# Bid Help



## 07duramax (Jul 22, 2011)

Hey guys. I've been asked to bid this place here in Minnesota.
The bid is per snow event, 1'' trigger

The guy who plows another building for them way south of me (40 miles) has a per time bid up to 8" so I need to match that or they are open to me putting my up to " wherever I want.

It will need to be kept open during an all day snow event and will also need Salting. I currently do not have a salter so I may sub this out, but need to know what I should charge for just the plowing and plowing/ salting per time.

I will be using an 8' straight most of the time. The picture shows in red the property line and the yellow shows sidewalks that need shoveling as well.

So how much would you guys charge to plow and shovel alone?

How much with salting added?

As for overhead. I really only have truck/ plow wear and tear and ins.I will be plowing it so no employee wage.

Any more questions please ask and I will answer asap Thanks!!

Hopefully this picture works


----------



## Buswell Forest (Jan 11, 2013)

This is just my opinion, and I am offering it as info, not advice. And it's only for the plowing, not shoveling.

I figure that will take 35 minutes with an 8' straight blade, if you hustle. I wouldn't drop my blade for less than $65, and that is only because @ 1" trigger I would be there pretty much the entire storm. Finish plowing, get out and shovel, then repeat... What I didn't make in per push I would in volume. Get a 10" storm that starts at 6 am, make $650 that day in plowing alone.

If the trigger were, say, 3", then I would up that to $100. 

I plow one a bit bigger than that with a 4" trigger, and I get $170 each time, not including sand / salt. It's also a little more challenging, but the time is the same as I guessed for yours because I run a 9'6" V.

Maybe you could add the shoveling in with the plowing, and charge something like $95 per inch?

Sanding, depends on frequency and costs involved...


----------



## cj7plowing (Feb 7, 2009)

here I would get around 500-650 for plowing up to 6" including salt. go to findlotsize and type in the address and give us the size of the lot. looks like 500-700 lbs of salt.


----------



## PLOWTRUCK (Sep 25, 2010)

$90-$125 per push no salt. Maybe on the lower side cause of the 1 inch trigger. I wouldnt sub out the salting. I did that my first 2 years of plowing and it never works out that good because their lots are priority. I would invest in a tailgate salter if you could probably wouldnt need anything bigger. Also check on salting the walks that can add an expense.


----------



## 07duramax (Jul 22, 2011)

Thanks for the replys guys!. 
It looks like its just shy of an acre, but not by much.
As far as salting Some guys I've worked with before are going to let me use there salt/rock for $130 a bucket and they keep both the bobcat and pile on site right next door. this will save me the expense of having to buy a spreader and or dealing with any blame game if there is a slip and fall accident. Sounds high to me, but they guessed it should take a bucket full to do the lot. I will just pass there cost on to the customer with out any mark up.
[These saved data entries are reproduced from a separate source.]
-- ==== Sys2Proof/Machine/Access.lean ====
section
/-! DEFINITION. Addresses of the memory instructions and their checks (spec/08_memory.md R181 to R184, R189, R198, R200; spec/04_registers.md R95; spec/12_faults.md R264,
R266, R267, R270), accesses in flight and their performance (spec/05_encoding.md R118 to R121, spec/03_divergence.md R69). -/
namespace Sys2Proof.Machine

/-- A memory instruction of R184: the space it reaches, how it counts as an access, its width in bytes, its address, its data operand, whether a host page takes it as an
atomic (none: no atomic), whether one lane acts for all (R366), and whether permissions count (R326). -/
structure MemOp where
  space : Space
  kind : AccessKind
  w : Nat
  ab : Operand
  off : BitVec 11
  data : Option (Operand × Nat × ReadAs)
  host : Option Bool
  once : Bool
  align : Bool
  deriving DecidableEq, Repr

/-- The class under which an atomic's operand reads a constant (R114). -/
def readAsA : ATy → ReadAs | .f32 => .f32 | .bf16x2 => .bf16x2 | .f16x2 => .f16x2 | _ => .int
def atomBytes (t : ATy) : Nat := if t.regs = 2 then 8 else 4
/-- The atomics that the host adapter takes (R200). -/
def hostAtomOk (op : AOp) (ty : ATy) : Bool := !ty.isFloat && (op = .add || op = .xchg)

end Sys2Proof.Machine

namespace Sys2Proof
open Machine

def LoadArgs.memOp (a : LoadArgs) (sp : Space) (once : Bool) : MemOp := ⟨sp, .load, a.w.bytes, a.ab, a.off, none, none, once, true⟩
def StoreArgs.memOp (a : StoreArgs) (sp : Space) : MemOp := ⟨sp, .store, a.w.bytes, a.ab, a.off, some (a.s2, a.w.regs, .int), none, false, true⟩
def AtomArgs.memOp (a : AtomArgs) (sp : Space) : MemOp :=
  ⟨sp, .atomic, atomBytes a.ty, a.ab, a.off, some (a.s2, a.ty.regs, readAsA a.ty), some (hostAtomOk a.op a.ty), false, true⟩
def CasArgs.memOp (a : CasArgs) (sp : Space) : MemOp :=
  ⟨sp, .atomic, 4 * a.ty.regs, a.ab, a.off, some (a.s2, 2 * a.ty.regs, .int), some true, false, true⟩
def LineArgs.memOp (a : LineArgs) : MemOp := ⟨.global, .load, 1, a.ab, a.off, none, none, false, false⟩

/-- The memory instructions whose lanes access memory one by one, and CMNT. -/
def Instr.memOp : Instr → Option MemOp
  | .ld _ a | .ldPoll _ a => some (a.memOp .global false)
  | .ldc _ a => some (a.memOp .global true)
  | .lds _ a => some (a.memOp .local false)
  | .ldp _ a => some (a.memOp .peer false)
  | .st _ a => some (a.memOp .global)
  | .sts _ a => some (a.memOp .local)
  | .stp _ a => some (a.memOp .peer)
  | .atom _ a => some (a.memOp .global)
  | .atoms _ a => some (a.memOp .local)
  | .atomp _ a => some (a.memOp .peer)
  | .red _ a => some ⟨.global, .atomic, atomBytes a.ty, a.ab, a.off, some (a.s2, a.ty.regs, readAsA a.ty), some (hostAtomOk a.op a.ty), false, true⟩
  | .cas _ a => some (a.memOp .global)
  | .cass _ a => some (a.memOp .local)
  | .cmntWb _ a | .cmntDrop _ a => some a.memOp
  | _ => none
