-- Tasks (R242, R243, R216)

def taskKind (x : Nat) : Option TaskKind := match x with | 1 => some .grid | 2 => some .copy | 3 => some .coll | 4 => some .hostsig | _ => none
/-- An inline region (R242). -/
def inlineRegion (x : Nat) : Region := ⟨bitsAt x 18 46, bitsAt x 2 16 + 1, x.testBit 1⟩
def recordWord (bs : List Byte) (r : Nat) : Nat := leField bs (32 + 8 * r) 8
/-- The reserved fields of a task record are zero. -/
def taskReservedZero (bs : List Byte) : Bool :=
  leField bs 2 1 < 4 && leField bs 3 1 ≤ 4 && leField bs 26 2 = 0 && (List.range (leField bs 3 1)).all fun r => recordWord bs r % 2 = 0
def parseTask (bs : List Byte) (kind : TaskKind) (order depth : Nat) : Task :=
  { raw := bs, kind := kind, status := .pending, prio := leField bs 2 1 % 4, counter := leField bs 4 4, payload := leField bs 8 8, succAddr := leField bs 16 8
    succCount := leField bs 24 2, progress := leField bs 28 4, regions := (List.range (leField bs 3 1)).map fun r => inlineRegion (recordWord bs r)
    edges := [], order := order, depth := depth, grid := none, job := none }
/-- Two regions share a 1 KiB unit and at least one of them is a write (R216). -/
def Region.clashes (a b : Region) : Bool := (a.write || b.write) && a.first < b.first + b.count && b.first < a.first + a.count
def regionsClash (xs ys : List Region) : Bool := xs.any fun a => ys.any fun b => a.clashes b
/-- Footprint edges of a new task: every earlier unfinished task of the context that it clashes with. -/
def State.edgesFor (s : State) (c : CtxKey) (i : Nat) (rs : List Region) : List Nat :=
  (s.tasks.filter fun e => e.1.1 = c && e.1.2 ≠ i && regionsClash e.2.regions rs).map fun e => e.1.2

/-- The payload block of a COPY or COLL task meets R245, R222 or R247. -/
def blockField (bs : List Byte) (o k : Nat) : Nat := leField bs o k
def spaceOf (x : Nat) : Option Space :=
  match x with | 0 => some .global | 1 => some .local | 2 => some .peer | 3 => some .accum | 4 => some .host | 5 => some .tile | _ => none
def srcfOf (x : Nat) : Option SrcF :=
  match x with
  | 0 => some .raw | 1 => some .fp32 | 2 => some .fp16 | 3 => some .bf16 | 4 => some .e4m3 | 5 => some .e5m2 | 8 => some .dbf8 | 9 => some .dbf6 | 10 => some .dbf4 | 0x10 => some .int8
  | _ => none
def blockWords (bs : List Byte) : List Nat := (List.range 8).map fun i => leField bs (4 * i) 4
/-- See log 34. -/
def blockReservedZero (bs : List Byte) : Bool :=
  leField bs 32 1 < 8 && leField bs 33 1 < 8 && leField bs 34 1 < 8 && leField bs 35 1 = 0 && leField bs 36 2 < 2 ^ 14 && leField bs 38 2 = 0 && leField bs 44 20 = 0
/-- The job of a COPY task's block, none when the block is refused. A task has no launch record, so FS names no slot and only a raw copy is accepted (log 34). -/
def copyBlock (bs : List Byte) : Option (JobKind × Desc) :=
  let w := blockWords bs
  match spaceOf (leField bs 32 1), spaceOf (leField bs 33 1) with
  | some dsp, some ssp =>
    let f := copyFmt .raw .none
    let ok := blockReservedZero bs && (dsp = .global || dsp = .host) && (ssp = .global || ssp = .host) && leField bs 34 1 = 0 && leField bs 36 2 = 0
      && descOk dsp ssp f w && descAligned f (parseDesc w)
    if ok then some (.copy dsp ssp .raw .none, parseDesc w) else none
  | _, _ => none
def collBlock (bs : List Byte) : Option (List Nat) :=
  let w := blockWords bs
  if blockReservedZero bs && leField bs 32 3 = 0 && leField bs 36 2 = 0 && collFieldsOk w then some w else none

/-- The member count of a COLL task's group table is legal, as far as it can be read at ingestion (R245, R247) (log 90). -/
def State.groupOk (s : State) (c : CtxKey) (w : List Nat) : Bool := !((s.tableHead c none (parseColl w).table).any fun h => !membersOk h.2)
/-- The task becomes FAILED at ingestion. -/
def State.refuseTask (s : State) (c : CtxKey) (i : Nat) (t : Task) : State := ((s.setTask c i t).finishTask c i .failed).settleGrids
/-- The task is ingested: its edges are drawn, and it is READY when counter and edges are clear. -/
def State.enrolTask (s : State) (c : CtxKey) (i : Nat) (t : Task) : State :=
  ((s.setTask c i { t with edges := s.edgesFor c i t.regions }).markReady c i).settleGrids
/-- A grid's record, its numbers filled by the foreman (R29, R45, R249). -/
def newGrid (c : CtxKey) (i : Nat) (l : Launch) (depth : Nat) (parent : Option Nat) : Grid :=
  { ctx := c, task := i, launch := l, depth := depth, x := l.x, next := 0, retired := 0, parent := parent, codebooks := none, failing := false }
/-- Enrol a GRID task and its grid; GRIDID is the state's next number. -/
def State.enrolGrid (s : State) (c : CtxKey) (i : Nat) (t : Task) (l : Launch) (depth : Nat) (parent : Option Nat) : State :=
  let id := s.seq
  ((s.setGrid id (newGrid c i l depth parent)).bump).enrolTask c i { t with grid := some id, regions := l.regions, depth := depth }

/-- Ingest a post (R243, R245, R251, R441). -/
def State.ingest (s : State) (c : CtxKey) (i : Nat) : State :=
  if (tget s.tasks (c, i)).isSome || s.deviceIndex c i || i ≥ 65536 then s
  else if s.taskForeign c i then s.foremanError c i
  else
    match s.foremanRead c (s.taskVa c i) 64 with
    | .error _ => s.foremanError c i
    | .ok bs =>
      let s := s.foremanAsk c (s.taskVa c i) 64
      match taskKind (leField bs 0 1) with
      | none => s.refuseTask c i (parseTask bs .hostsig s.seq 0)
      | some k =>
        let t := parseTask bs k s.seq 0
        if !taskReservedZero bs then s.refuseTask c i t
        else
          match k with
          | .grid =>
            match s.foremanRead c t.payload 512 with
            | .error _ => (s.foremanError c i).refuseTask c i t
            | .ok r =>
              let s := s.foremanAsk c t.payload 512
              if s.launchOk c.part r t.payload then s.enrolGrid c i t (parseLaunch r) 1 none else s.refuseTask c i t
          | .hostsig => s.enrolTask c i t
          | k =>
            match s.foremanRead c t.payload 64 with
            | .error _ => (s.foremanError c i).refuseTask c i t
            | .ok b =>
              let s := s.foremanAsk c t.payload 64
              let ok := t.payload % 64 = 0 && (if k = .copy then (copyBlock b).isSome else (collBlock b).any (s.groupOk c))
              if ok then s.enrolTask c i { t with raw := t.raw ++ b } else s.refuseTask c i t
/-- TASK_INGEST: the oldest post of a context (R252). -/
def execTaskIngest (c : CtxKey) (s : State) : Host.Outcome State Fault Refusal :=
  match (s.ctx c).posts with
  | [] => .next s
  | i :: rest => .next ((s.modCtx c fun x => { x with posts := rest }).ingest c i)
/-- HOST_POST: a write of POST (R252); an index of the device task range is discarded (R244). A stopped context takes no post, nor does the package during its wipe (R298). -/
def State.hostPost (s : State) (c : CtxKey) (index : Nat) : State := if !(s.ctx c).run || s.pkg.wiping then s else s.requestPost c index
def execHostPost (c : CtxKey) (index : Nat) (s : State) : Host.Outcome State Fault Refusal := .next (s.hostPost c index)

-- TASK_JOB_START (R245, R246)

/-- The copy engine of task i's job (R245). -/
def State.taskEngine (s : State) (c : CtxKey) (i : Nat) : Nat := 2 * s.shardDie c i + i % 2
/-- A posted task's job, to be accepted in its engine's order (R223): it belongs to no gang, team or core. -/
def taskJob (kind : JobKind) (d : Desc) (c : CtxKey) (engine i left order pt : Nat) : Job :=
  ⟨kind, d, none, none, c, none, engine, none, none, some i, order, 0, none, false, 0, [], left, 0, [], none, false, false, pt, [], none⟩
/-- The value of a HOSTSIG task at payload + 8 goes to the host address at payload. Where the payload's read or the host write fails, a case that neither R246 nor R441 lists, the
task becomes FAILED with the foreman's error record (log 31). -/
def State.hostSignal (s : State) (c : CtxKey) (i : Nat) (t : Task) : State :=
  match s.foremanRead c t.payload 16 with
  | .error _ => (s.foremanError c i).finishTask c i .failed
  | .ok bs =>
    let s := s.foremanAsk c t.payload 16
    match s.locs c none .store (some true) (leField bs 0 8) 8 with
    | .error _ => (s.foremanError c i).finishTask c i .failed
    | .ok ls => (s.setLocBytes ls (bs.drop 8)).finishTask c i .done
/-- TASK_JOB_START: the job of a task goes to its copy engine (log 31). -/
def State.startTask (s : State) (c : CtxKey) (i : Nat) (t : Task) : State :=
  let b := t.raw.drop 64
  let run (s : State) (k : JobKind) (d : Desc) (left : Nat) : State :=
    let id := s.seq
    let s := (s.setTask c i { t with job := some id }).setStatus c i .running
    s.bump.setJob id (taskJob k d c (s.taskEngine c i) i left id (s.part c.part).horizon)
  match t.kind with
  | .grid => s
  | .hostsig => (s.hostSignal c i t).settleGrids
  | .copy =>
    match copyBlock b with
    | none => s
    | some (k, d) => run s k d (destBytes (copyFmt .raw .none) d)
  | .coll =>
    match collBlock b with
    | none => s
    | some w =>
      let (s, c0) := s.numberColl c none (parseColl w)
      (run s c0.kind (collDesc w) (c0.bytes (((s.tableHead c none c0.table).map Prod.snd).getD 0))).noteWaiting c c0 s.seq
def execTaskJobStart (c : CtxKey) (index : Nat) (s : State) : Host.Outcome State Fault Refusal :=
  match tget s.tasks (c, index) with
  | none => .next s
  | some t => if t.status = .ready && t.job.isNone then .next (s.startTask c index t) else .next s

-- Codebooks (R148)

/-- The codebook bytes of each slot that has one, as the dispatcher reads them (log 39). -/
def State.readBooks (s : State) (c : CtxKey) : List (Nat × Slot) → Except (Nat × MFault) (Tbl Nat (List Byte))
  | [] => .ok []
  | (n, sl) :: rest =>
    if sl.fmt ≠ 0x22 && sl.fmt ≠ 0x23 then State.readBooks s c rest
    else
      match s.foremanRead c sl.cbAddr (sl.cbSize * (if sl.fmt = 0x22 then 4 else 8)) with
      | .error e => .error e
      | .ok bs =>
        match State.readBooks s c rest with
        | .error e => .error e
        | .ok t => .ok ((n, bs) :: t)
/-- The reads of the codebooks that a grid's slots have (R148, R202). -/
def State.askBooks (s : State) (c : CtxKey) (slots : List Slot) : State :=
  (slots.filter fun sl => sl.fmt = 0x22 || sl.fmt = 0x23).foldl (fun s sl => s.foremanAsk c sl.cbAddr (sl.cbSize * (if sl.fmt = 0x22 then 4 else 8))) s
/-- GRID_CODEBOOK_READ: a READY grid's codebooks are kept with it; a fault refuses the grid (log 39). -/
def execGridCodebookRead (grid : Nat) (s : State) : Host.Outcome State Fault Refusal :=
  match tget s.grids grid with
  | none => .next s
  | some g =>
    let ready := match tget s.tasks (g.ctx, g.task) with | some t => t.status = .ready | none => false
    if g.codebooks.isSome || !ready || g.total = 0 then .next s
    else
      match s.readBooks g.ctx ((List.range 8).map fun n => (n, g.launch.slot n)) with
      | .ok t => .next ((s.askBooks g.ctx ((List.range 8).map g.launch.slot)).setGrid grid { g with codebooks := some t })
      | .error _ =>
        let s := (s.foremanError g.ctx g.task)
        .next ((State.finishTask { s with grids := terase s.grids grid } g.ctx g.task .failed).settleGrids)

-- LAUNCH (R41 to R43, R244, R364)

/-- The copy of the record that the foreman writes for a child: depth, parent task, own task (R249). -/
def childRecord (bs : List Byte) (depth parent own : Nat) : List Byte :=
  let w := leField bs 0x1C 4
  let w := w - bitsAt w 16 4 * 65536 + depth * 65536
  bs.take 0x1C ++ bytesOfNat 4 w ++ (bs.drop 0x20).take 0x38 ++ bytesOfNat 4 parent ++ bytesOfNat 4 own ++ bs.drop 0x60
/-- The child's task record (R244). -/
def childTask (prio payload : Nat) : List Byte := bytesOfNat 1 1 ++ bytesOfNat 1 0 ++ bytesOfNat 1 prio ++ bytesOfNat 5 0 ++ bytesOfNat 8 payload ++ bytesOfNat 48 0
/-- The lowest free index of the device task range (log 40). -/
def State.freeDevice (s : State) (c : CtxKey) : Option Nat :=
  let x := s.ctx c
  (List.range (x.devUsed.length + 1)).findSome? fun n => let i := x.devbase + n; if i < 65536 && !x.devUsed.contains i then some i else none

/-- What a LAUNCH comes to: a status with the new state, or a memory fault with its address and kind. -/
inductive LaunchEnd where
  | status (s : State) (x : Nat)
  | fault (va : Nat) (f : MFault) (kind : AccessKind)
  deriving DecidableEq, Repr
/-- Post a child grid from its record's bytes (R244). -/
def State.postChild (s : State) (k : GangKey) (bs : List Byte) (i : Nat) : LaunchEnd :=
  let tm := s.team k.team
  let c := tm.ctx
  let g := s.grid tm.grid
  let l := parseLaunch bs
  let slotVa := (s.ctx c).childrec + 512 * (i - (s.ctx c).devbase)
  let r := childRecord bs (g.depth + 1) g.task i
  let tr := childTask l.prio slotVa
  match s.foremanWrite c slotVa r with
  | .error (va, f) => .fault va f .store
  | .ok s1 =>
    if s1.taskForeign c i then .fault (s1.taskVa c i) ⟨0x16, none⟩ .store
    else
      match s1.foremanWrite c (s1.taskVa c i) tr with
      | .error (va, f) => .fault va f .store
      | .ok s2 =>
        let s3 := s2.modCtx c fun x => { x with devUsed := i :: x.devUsed }
        .status (s3.enrolGrid c i (parseTask tr .grid s3.seq (g.depth + 1)) { l with parent := g.task } (g.depth + 1) (some tm.grid)) (i * 65536)
/-- A gang's read of some bytes, an ordinary access of its thread: it takes its place in T on every line (R43, R203), through the core's translations (R273), and asks another package
(R294). -/
def State.gangRead (s : State) (k : GangKey) (c : CtxKey) (va : Nat) (ls : List Loc) : State :=
  ((ls.map Loc.timeKey).eraseDups).foldl (fun s key => s.timeLoad k key) ((s.fillRange (some (s.gang k).core) c va ls.length).askRemote ls)
/-- LAUNCH of the record at an address by a gang (R41) (log 35). -/
def State.launchAt (s : State) (k : GangKey) (addr : Nat) : LaunchEnd :=
  let tm := s.team k.team
  if k.idx ≠ 0 then .status s 0x02
  else if (s.grid tm.grid).depth = 10 then .status s 0x01
  else if addr % 64 ≠ 0 then .status s 0x04
  else
    match s.locs tm.ctx (some (s.gang k).core) .load none addr 512 with
    | .error (va, f) => .fault va f .load
    | .ok ls =>
      let bs := ls.map s.locByte
      let s := s.gangRead k tm.ctx addr ls
      if !s.launchOk tm.ctx.part bs addr then .status s 0x04
      else
        match s.freeDevice tm.ctx with
        | none => .status s 0x03
        | some i => (s.observe k).postChild k bs i
/-- LAUNCH's restartable fault: the record's address in the replay slot of the lowest active lane. -/
def launchFault (lane va : Nat) (f : MFault) (kind : AccessKind) (addr : Nat) (d : Dest) : MTrap :=
  ⟨f.cause, laneBit lane, va, [(lane, va)], [(lane, addr)], f.missing, kind, none, [d], [(lane, va)]⟩
/-- See log 35. -/
def launchEffect (d ar : Operand) (x : Issue) (s : State) : Act :=
  let addr := x.once s ar 2
  let dst := x.gang.dest d 1
  match (s.catchUp x.key).launchAt x.key addr with
  | .fault va f kind => .mfault (launchFault x.low va f kind addr dst)
  | .status s st => .done (s.modGang x.key fun g => g.writeRegs (dst.writes x.low st))
def execLaunch (g : Guard) (d ar : Operand) (s : State) : Host.Outcome State Fault Refusal := s.issueWord (.launch g d ar) false (launchEffect d ar)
Because of all the shoveling that will need to be done I was thinking around 300 Per time up to 4inchs. that includes salting


----------



## TKLAWN (Jan 20, 2008)

I know that place! Picture are a little deceiving from what the place looks like in person. Crazy that they want all that sidewalk done. If you do end up getting this place and ever get in a bind for some reason we could help you out. I'll PM you my info.


----------



## Antlerart06 (Feb 28, 2011)

07duramax;1661573 said:


> Thanks for the replys guys!.
> It looks like its just shy of an acre, but not by much.
> As far as salting Some guys I've worked with before are going to let me use there salt/rock for $130 a bucket and they keep both the bobcat and pile on site right next door. this will save me the expense of having to buy a spreader and or dealing with any blame game if there is a slip and fall accident. Sounds high to me, but they guessed it should take a bucket full to do the lot. I will just pass there cost on to the customer with out any mark up.
> 
> Because of all the shoveling that will need to be done I was thinking around 300 Per time up to 4inchs. that includes salting


If you the main contactor you will get the blame not the guy you hire to salt that
If you don't want the blame you need the salt guy bill them direct 
If this in my area I be at 90 plow 90salt with 1'' trigger + $75 per visit for walks
You area might be different if you can get 300 jump on it but I don't see that


----------



## Buswell Forest (Jan 11, 2013)

You are going to hand spread the salt? Did I read that right?

Bad idea. Even if it works great, it makes you look bad...looks low rent, *******.

Edit; ok, I re read that....you mean they will salt @ 130 a bucket using their truck?

Be careful you don't get snaked out of a job.


----------



## 07duramax (Jul 22, 2011)

Ok thanks guys. 

Tklawn: I'm open for your info, but I should be covered having a friend of mine with a plow as well that will be on call for me. What company are you with? 

Buswell Forest: I'll be using a bobcat to spread. I've done this on most of my accounts before and never had an issue. I'm friends with the owner so other then an act of god I should get this account. I just need to make sure I'm not doing it for free


----------



## Buswell Forest (Jan 11, 2013)

07duramax;1661919 said:


> Ok thanks guys.
> 
> Tklawn: I'm open for your info, but I should be covered having a friend of mine with a plow as well that will be on call for me. What company are you with?
> 
> Buswell Forest: I'll be using a bobcat to spread. I've done this on most of my accounts before and never had an issue. I'm friends with the owner so other then an act of god I should get this account. I just need to make sure I'm not doing it for free


No insult or offense intended. If you are friends then go for it. Still, when you are able, get a nice poly sander. Good luck, and let us know how it goes.


----------



## 07duramax (Jul 22, 2011)

Buswell Forest;1661964 said:


> No insult or offense intended. If you are friends then go for it. Still, when you are able, get a nice poly sander. Good luck, and let us know how it goes.


None taken. I may buy one later on I just can't justify the cost for the low amount I actually do. I didn't really plan on plowing this year, but he asked me to plow his house in the same town so I figured if I have to hook up and do that I might as well make it worth my time to get out of my warm bed. haha


----------